Collected data
※

-- ==== Sys2Proof/Laws/HostBus.lean ====
section
/-! SUPPORT. The host bus accesses: everything each shared operation can do. -/

namespace Sys2Proof.Machine

/-- A buffer access that answers a next state has run in IDLE. -/
theorem State.whenIdle_next {s t : State} {go : Result} (h : s.whenIdle go = .next t) : s.unit = .idle ∧ go = .next t := by
  unfold State.whenIdle at h
  split at h
  · rename_i hu
    exact ⟨hu, h⟩
  · cases h
  · cases h

theorem State.whenIdle_idle {s : State} (go : Result) (h : s.unit = .idle) : s.whenIdle go = go := by
  simp [State.whenIdle, h]

theorem State.whenIdle_busy {s : State} (go : Result) (h : s.unit ≠ .idle) :
    s.whenIdle go = .refused .hostAccessWhileBusy := by
  cases hu : s.unit <;> simp_all [State.whenIdle]

/-- A host read of a buffer byte returns the byte's value and changes nothing else (R201, R202). -/
theorem State.readBuf_next {s t : State} {buf : Buf} {i : Nat} (h : s.readBuf buf i = .next t) :
    ∃ v, bufByte s.mem buf i = some v ∧ t = s.hostReturn (.byte v) := by
  unfold State.readBuf at h
  split at h
  · split at h
    · cases h
    · rename_i v hv
      exact ⟨v, hv, (Host.Outcome.next.inj h).symm⟩
  · cases h

theorem State.readBuf_some {s : State} {buf : Buf} {i : Nat} {v : Byte} (h : bufByte s.mem buf i = some v) :
    s.readBuf buf i = .next (s.hostReturn (.byte v)) := by
  have hi : i < Config.bufBytes := by
    by_contra hn
    simp [bufByte, hn] at h
  simp [State.readBuf, hi, h]

theorem State.readBuf_none {s : State} {buf : Buf} {i : Nat} (hi : i < Config.bufBytes) (h : bufByte s.mem buf i = none) :
    s.readBuf buf i = .fault (.uninitialisedRead buf i) := by
  simp [State.readBuf, hi, h]

/-- WR8 TX (R200): everything it can do. -/
theorem execWr8Tx_next {i : Nat} {v : Byte} {s t : State} (h : execWr8Tx i v s = .next t) :
    s.unit = .idle ∧ ∃ m, bufWrite s.mem .tx i v = some m ∧ t = { s with mem := m } := by
  obtain ⟨hu, hgo⟩ := State.whenIdle_next h
  cases hm : bufWrite s.mem .tx i v with
  | none => simp [hm] at hgo
  | some m =>
    simp only [hm] at hgo
    exact ⟨hu, m, rfl, (Host.Outcome.next.inj hgo).symm⟩

/-- WR16 CMD (R204): it runs in IDLE, and is the acceptance and the dispatch. -/
theorem execWr16Cmd_next {w : CmdWord} {s t : State} (h : execWr16Cmd w s = .next t) :
    s.unit = .idle ∧ t = (s.accept w).dispatch w := by
  unfold execWr16Cmd at h
  split at h
  · rename_i hu
    exact ⟨hu, (Host.Outcome.next.inj h).symm⟩
  · cases h
  · cases h

end Sys2Proof.Machine
end

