/-! ### The window's matches (R163, R167) -/

theorem firstFlag_cons_eq_none {win : Byte} {b : Bit} {bs : List Bit} (h : firstFlag win (b :: bs) = none) :
    shiftIn win b ≠ Config.flag ∧ firstFlag (shiftIn win b) bs = none := by
  have hb : shiftIn win b ≠ Config.flag := fun hflag => nomatch (firstFlag_cons_of_eq hflag bs).symm.trans h
  exact ⟨hb, Option.map_eq_none_iff.mp ((firstFlag_cons_of_ne hb bs).symm.trans h)⟩

theorem firstFlag_le_length {win : Byte} {bs : List Bit} (m : Nat) (h : firstFlag win bs = some m) : m ≤ bs.length := by
  induction m generalizing win bs with
  | zero => exact Nat.zero_le _
  | succ m ih =>
    obtain ⟨b, cs, rfl, ⟨-, h1⟩ | ⟨-, m', h1, hrest⟩⟩ := firstFlag_some h
    · rw [h1]
      exact Nat.succ_le_succ (Nat.zero_le _)
    · obtain rfl : m = m' := by omega
      exact Nat.succ_le_succ (ih hrest)

theorem firstFlag_append {win : Byte} {as : List Bit} (bs : List Bit) {m : Nat} (h : firstFlag win as = some m) :
    firstFlag win (as ++ bs) = some m := by
  induction as generalizing win m with
  | nil => cases h
  | cons a as ih =>
    rw [List.cons_append]
    by_cases ha : shiftIn win a = Config.flag
    · rw [firstFlag_cons_of_eq ha] at h ⊢
      exact h
    · rw [firstFlag_cons_of_ne ha] at h ⊢
      obtain ⟨m', hm', rfl⟩ := Option.map_eq_some_iff.mp h
      rw [ih hm', Option.map_some]

theorem firstFlag_of_take {win : Byte} {bs : List Bit} {n m : Nat} (h : firstFlag win (bs.take n) = some m) :
    firstFlag win bs = some m ∧ m ≤ n := by
  refine ⟨?_, (firstFlag_le_length m h).trans (List.length_take_le n bs)⟩
  rw [← List.take_append_drop n bs]
  exact firstFlag_append _ h

/-- The match comes with the bit after `m` bits that hold none. -/
theorem firstFlag_succ {win : Byte} {bs : List Bit} (m : Nat) (h : firstFlag win bs = some (m + 1)) :
    firstFlag win (bs.take m) = none ∧
      ∃ b cs, bs.drop m = b :: cs ∧ shiftIn ((bs.take m).foldl shiftIn win) b = Config.flag := by
  induction m generalizing win bs with
  | zero =>
    obtain ⟨b, cs, rfl, ⟨hflag, -⟩ | ⟨-, m', h1, hrest⟩⟩ := firstFlag_some h
    · exact ⟨rfl, b, cs, rfl, hflag⟩
    · have hpos := firstFlag_pos hrest
      omega
  | succ m ih =>
    obtain ⟨b, cs, rfl, ⟨-, h1⟩ | ⟨hno, m', h1, hrest⟩⟩ := firstFlag_some h
    · omega
    · obtain rfl : m' = m + 1 := by omega
      obtain ⟨hnone, hmatch⟩ := ih hrest
      exact ⟨by rw [List.take_succ_cons, firstFlag_cons_of_ne hno, hnone, Option.map_none], hmatch⟩

/-! ### The bits of a stream (R163 to R170) -/

/-- Where F_BUF holds the first bits of `f`, it holds those bits as a string of their own. -/
theorem DecCall.Holds.take {d : DecCall} {f : List Bit} {n : Nat} (h : d.Holds f n) (hn : n ≤ f.length) :
    d.Holds (f.take n) (f.take n).length := by
  rw [List.length_take_of_le hn]
  refine ⟨h.count, fun i hi => ?_⟩
  rw [h.cells i hi, List.getD_eq_getElem?_getD, List.getD_eq_getElem?_getD, List.getElem?_take_of_lt hi]

/-- The receive port after the answer that ends the stream. -/
def RxPort.afterTail (bytes : List Byte) (tail : RxAnswer) (rest log : List RxAnswer) : RxPort :=
  ⟨rest, log ++ (bytes.map .byte ++ [tail])⟩

section
variable {s : State} {bytes : List Byte} (rest log : List RxAnswer) {k : Nat} {d : DecCall} (h : d.AtBit bytes k)
include h

/-- A READ_BIT after the last bit takes the answer that ends the stream. -/
theorem DecCall.AtBit.readBitOn_tail {tail : RxAnswer} (hk : k = 8 * bytes.length) (htail : tail = .eos ∨ tail = .err) :
    ∃ d', readBitOn d (.afterBits bytes (tail :: rest) log k) = .done (d', .afterTail bytes tail rest log) ∧
      (tail = .eos ∧ d'.rResult = some .eos ∨ tail = .err ∧ d'.rResult = some .err) := by
  have h0 : d.rAvail = 0 := BitVec.eq_of_toNat_eq (by rw [h.avail, hk, Nat.mul_mod_right]; rfl)
  have hall : (k + 7) / 8 = bytes.length := by omega
  have hport : RxPort.afterBits bytes (tail :: rest) log k = ⟨tail :: rest, log ++ bytes.map .byte⟩ := by
    rw [RxPort.afterBits, hall, List.drop_length, List.take_length]
    rfl
  rw [hport, RxPort.afterTail, ← List.append_assoc]
  rcases htail with rfl | rfl
  · exact ⟨_, readBitOn_eos h0 rfl, .inl ⟨rfl, rfl⟩⟩
  · exact ⟨_, readBitOn_err h0 rfl, .inr ⟨rfl, rfl⟩⟩
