-- ==== Sys2Proof/Machine/LoadWord.lean ====
section
/-! DEFINITION. The meanings of `lwz`, `lwzu`, `lwzux` and `lwzx` (R90 to R99), over one shared load. -/

namespace Sys2Proof.Machine

/-- R93, stages 7 to 9: write the destination, write back the base of an update form, advance `pc`; all or none. -/
def completeLoad (s : State) (rt : RegNum) (update : Option RegNum) (sum : DWord) (word : Word) : State :=
  let loaded := (s.afterRead (effAddr sum)).writeReg rt (zext64 word)
  match update with
  | none => loaded.advancePc
  | some ra => (loaded.writeReg ra (upd s.raUpdateMode sum)).advancePc

/-- R93, stages 3 to 9, with the sum or the register fault of stages 4 and 5: the first check that fails stops the step and
nothing is changed. -/
def load (s : State) (rt : RegNum) (update : Option RegNum) (sum : Except Fault DWord) : Result :=
  if s.pc = lastWordAddr then .refused (.pcWrap s.pc)
  else
    match sum with
    | .error f => .fault f
    | .ok sum =>
      match memRead s (effAddr sum) with
      | .error f => .fault f
      | .ok word => .next (completeLoad s rt update sum word)

/-- R94. -/
def execLwz (rt ra : RegNum) (d : BitVec 16) (s : State) : Result :=
  load s rt none (sumOf (baseRA0 s ra) (offsetD d))

/-- R95. An invalid form is refused before anything else (R93, stage 2). -/
def execLwzu (rt ra : RegNum) (d : BitVec 16) (s : State) : Result :=
  if invalidUpdateForm rt ra then .refused (.invalidForm (encode (.lwzu rt ra d)))
  else load s rt (some ra) (sumOf (baseRA s ra) (offsetD d))

/-- R96. An invalid form is refused before anything else (R93, stage 2). -/
def execLwzux (rt ra rb : RegNum) (s : State) : Result :=
  if invalidUpdateForm rt ra then .refused (.invalidForm (encode (.lwzux rt ra rb)))
  else load s rt (some ra) (sumOf (baseRA s ra) (offsetRB s rb))

/-- R97. -/
def execLwzx (rt ra rb : RegNum) (s : State) : Result :=
  load s rt none (sumOf (baseRA0 s ra) (offsetRB s rb))

end Sys2Proof.Machine
end

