-- ==== Sys2Proof/Safety.lean ====
section
/-! DEFINITION. The launch premises of R142 by name, the four bytes a load sees, and the invariant of a running machine. -/

namespace Sys2Proof.Machine

open Sys2Proof.Config

/-- R142 `TextWellFormed`: the base is a multiple of 4, the end address fits below 0xFFFF_FFFC, and every word decodes to a
valid form. -/
def TextWellFormed (t : ProgramText) : Prop :=
  t.base.toNat % 4 = 0 ∧ textEnd t ≤ 0xFFFFFFFC ∧
    ∀ w ∈ t.words, ∃ i, decode w = .ok i ∧ i.wellFormed = true

/-- R142 `PcAtText`: `pc` is the address of a word of the text, or the address just past it. -/
def PcAtText (s : State) : Prop := ∃ k ≤ s.text.words.length, s.pc.toNat = s.text.base.toNat + 4 * k

/-- R142 `NoMark`. -/
def NoMark (s : State) : Prop := s.mark = none

/-- R142 `RegsGiven(S)`: the registers in `given`, and no others, have a value. -/
def RegsGiven (given : List RegNum) (s : State) : Prop := ∀ r : RegNum, s.x[r].isSome = true ↔ r ∈ given

/-- Every register holds a value, as at reset (log 1). -/
def AllRegsGiven (s : State) : Prop := ∀ r : RegNum, s.x[r].isSome = true

/-- R142 `MemGiven(M)`: exactly the ranges in `ranges` are admitted, and every byte of `bytes` has its value. -/
def MemGiven (ranges : List ByteRange) (bytes : Memory) (s : State) : Prop :=
  (∀ a, admitsByte s.admits a = admitsByte ranges a) ∧ ∀ c ∈ bytes, s.mem.read c.1 = some c.2

/-- R142 `SingleAgent`: no other agent makes a read see anything but memory (R51; log 19, 20, 21). -/
def SingleAgent (s : State) : Prop := s.oracle = []

/-- A 4-byte read at `a` is admitted, does not run past the top of the address space, and sees the bytes `b0` to `b3`, the
lowest address first (R42, R44, R45, R47). -/
def SeesBytes (s : State) (a : Addr) (b0 b1 b2 b3 : Byte) : Prop :=
  a ≤ 0xFFFFFFFC ∧
  (∀ k < 4, admitsByte s.admits (a.toNat + k) = true) ∧
  byteSeen s (eventOfByte a 0) a.toNat = some b0 ∧
  byteSeen s (eventOfByte a 1) (a.toNat + 1) = some b1 ∧
  byteSeen s (eventOfByte a 2) (a.toNat + 2) = some b2 ∧
  byteSeen s (eventOfByte a 3) (a.toNat + 3) = some b3

/-- What holds of a machine that is running: memory is in its canonical form, `pc` is a multiple of 4 (R23) and stands in the
text or just past it (R142), and no fault or refusal is recorded (R143). -/
def Running (s : State) : Prop :=
  s.mem.wf = true ∧ s.pc.toNat % 4 = 0 ∧ PcAtText s ∧ NoMark s

end Sys2Proof.Machine
end

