/-- R31 with the model's reset (log 1): a register that holds a value never loses it, and where all hold one no step stops on a
register without a value. -/
def Obligations.RegistersNeverLoseTheirValue : Prop :=
  (∀ s t : State, step s = .next t → ∀ r : RegNum, s.x[r].isSome = true → t.x[r].isSome = true) ∧
  ∀ s : State, AllRegsGiven s → s.mark = none → ∀ r, step s ≠ .fault (.unwrittenRegister r)

/-- The invariant of a running machine (R23, R32, R142): memory canonical (log 4), `pc` a multiple of 4 that stands in the text or just
past it, no mark. Every step that answers a next state keeps it. -/
def Obligations.StepKeepsRunning : Prop := ∀ s t : State, Running s → step s = .next t → Running t

/-- The machine at reset meets the invariant, and every register holds a value. The reset values of registers, `pc` and text
are the model's choice (log 1, 2). -/
def Obligations.ResetIsRunning : Prop := Running State.reset ∧ AllRegsGiven State.reset ∧ SingleAgent State.reset

/-- What reset leaves: no mark, no byte of memory with a value, nothing admitted (D13), and the defaults of R5 for the update
mode and the oracle. Registers 0, `pc` 0 and an empty text are the model's choice (log 1, 2). -/
def Obligations.ResetValues : Prop :=
  State.reset.mark = none ∧ (∀ a, State.reset.mem.read a = none) ∧ (∀ a, admitsByte State.reset.admits a = false) ∧
  State.reset.raUpdateMode = .low32 ∧ State.reset.oracle = [] ∧
  (∀ r : RegNum, State.reset.x[r] = some 0) ∧ State.reset.pc = 0 ∧ State.reset.text.words = []

/-- R142, R143 (decisions D19, D21): a run of a well-formed text from its base executes its words once each, in order: after
`k` steps without a mark `pc` stands at word `k` (or stays just past the last), the next step executes that word, the state is
final exactly when all words are done, and no mark is a refusal. That a step past the last word leaves the state as it is, final
and without a mark, is the model's choice (log 16). -/
def Obligations.WellFormedTextRunsOnceInOrder : Prop :=
  ∀ s : State, TextWellFormed s.text → NoMark s → s.pc = s.text.base → ∀ (k : Nat) (t : State), t = s.runMarked k →
    (t.mark = none → t.pc.toNat = s.text.base.toNat + 4 * min k s.text.words.length) ∧
    (∀ w, s.text.words[k]? = some w → t.mark = none → ∃ i, decode w = .ok i ∧ i.wellFormed = true ∧ step t = exec i t) ∧
    (t.isFinal = true ↔ t.mark = none ∧ s.text.words.length ≤ k) ∧
    ∀ m, t.mark = some m → ∃ f, m = .fault f

/-- R143 (decision D21) for the host's runs: from the base of a well-formed text, `k` steps can all complete only up to the
number of words, they then end at word `k`, the state after the last word is final, and no step up to there is refused. The refusal `endOfRun` of
a step past the last word is the model's own (log 16). -/
def Obligations.RunEndsAfterExactlyTheText : Prop :=
  ∀ s : State, TextWellFormed s.text → NoMark s → s.pc = s.text.base → ∀ k : Nat,
    (∀ t, Sys2Proof.core.run k s = .next t →
      k ≤ s.text.words.length ∧ t.pc.toNat = s.text.base.toNat + 4 * k ∧
      (t.isFinal = true ↔ k = s.text.words.length)) ∧
    ∀ r, Sys2Proof.core.run k s = .refused r → s.text.words.length < k ∧ ∃ pc, r = .endOfRun pc

/-- The model's launch of one word (log 3): the very next step runs it, with registers and memory as they were. -/
def Obligations.LaunchedWordRunsNext : Prop :=
  ∀ (s : State) (w : Word) (i : Instr), decode w = .ok i →
    step (s.withFetchWord 32 w.toNat) = exec i (s.withFetchWord 32 w.toNat) ∧
    (s.withFetchWord 32 w.toNat).x = s.x ∧ (s.withFetchWord 32 w.toNat).mem = s.mem ∧
    (s.withFetchWord 32 w.toNat).admits = s.admits ∧
    (s.pc.toNat % 4 = 0 → (s.withFetchWord 32 w.toNat).pc = s.pc)

/-! ### Assembler syntax -/

/-- R72 to R74: the spelling of every valid form assembles back to it. -/
def Obligations.AssembledSpellingReadsBack : Prop := ∀ i : Instr, i.wellFormed = true → assemble (asmText i) = some i

/-- R69, R73: whatever the text, an assembler never makes an update form with base field 0. R73 says so of `lwzu RT, d(0)` alone;
that the spelling `r0` and `lwzux` are refused as well is DEDUCED (log 27). -/
def Obligations.AssemblerRefusesZeroBaseUpdates : Prop :=
  ∀ (text : List Char) (rt rb : RegNum) (d : BitVec 16),
    assemble text ≠ some (.lwzu rt 0 d) ∧ assemble text ≠ some (.lwzux rt 0 rb)

/-- Lines written in the spec (R94 to R97, R73, S8a; log 27 for the last) and the words they stand for: a sanity statement. -/
def Obligations.AssemblerLinesFromTheSpec : Prop :=
  (assemble "lwz r4, 4(r3)".toList).map encode = some 0x80830004 ∧
  (assemble "lwzu r5, 4(r4)".toList).map encode = some 0x84A40004 ∧
  (assemble "lwzux r6, r3, r4".toList).map encode = some 0x7CC3206E ∧
  (assemble "lwzx r5, r3, r4".toList).map encode = some 0x7CA3202E ∧
  (assemble "lwz r3, 0x100(0)".toList).map encode = some 0x80600100 ∧
  (assemble "lwzx r8, 0, r3".toList).map encode = some 0x7D00182E ∧
  assemble "lwzu r3, 8(0)".toList = none ∧
  (assemble "lwz r3, 0x8000(0)".toList).map encode = some 0x80608000
end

※

Wherever the string "only" occurs in the entries, copy that whole line.

    simp only [hm] at hgo
/-- R143 (decision D21) for the host's runs: from the base of a well-formed text, `k` steps can all complete only up to the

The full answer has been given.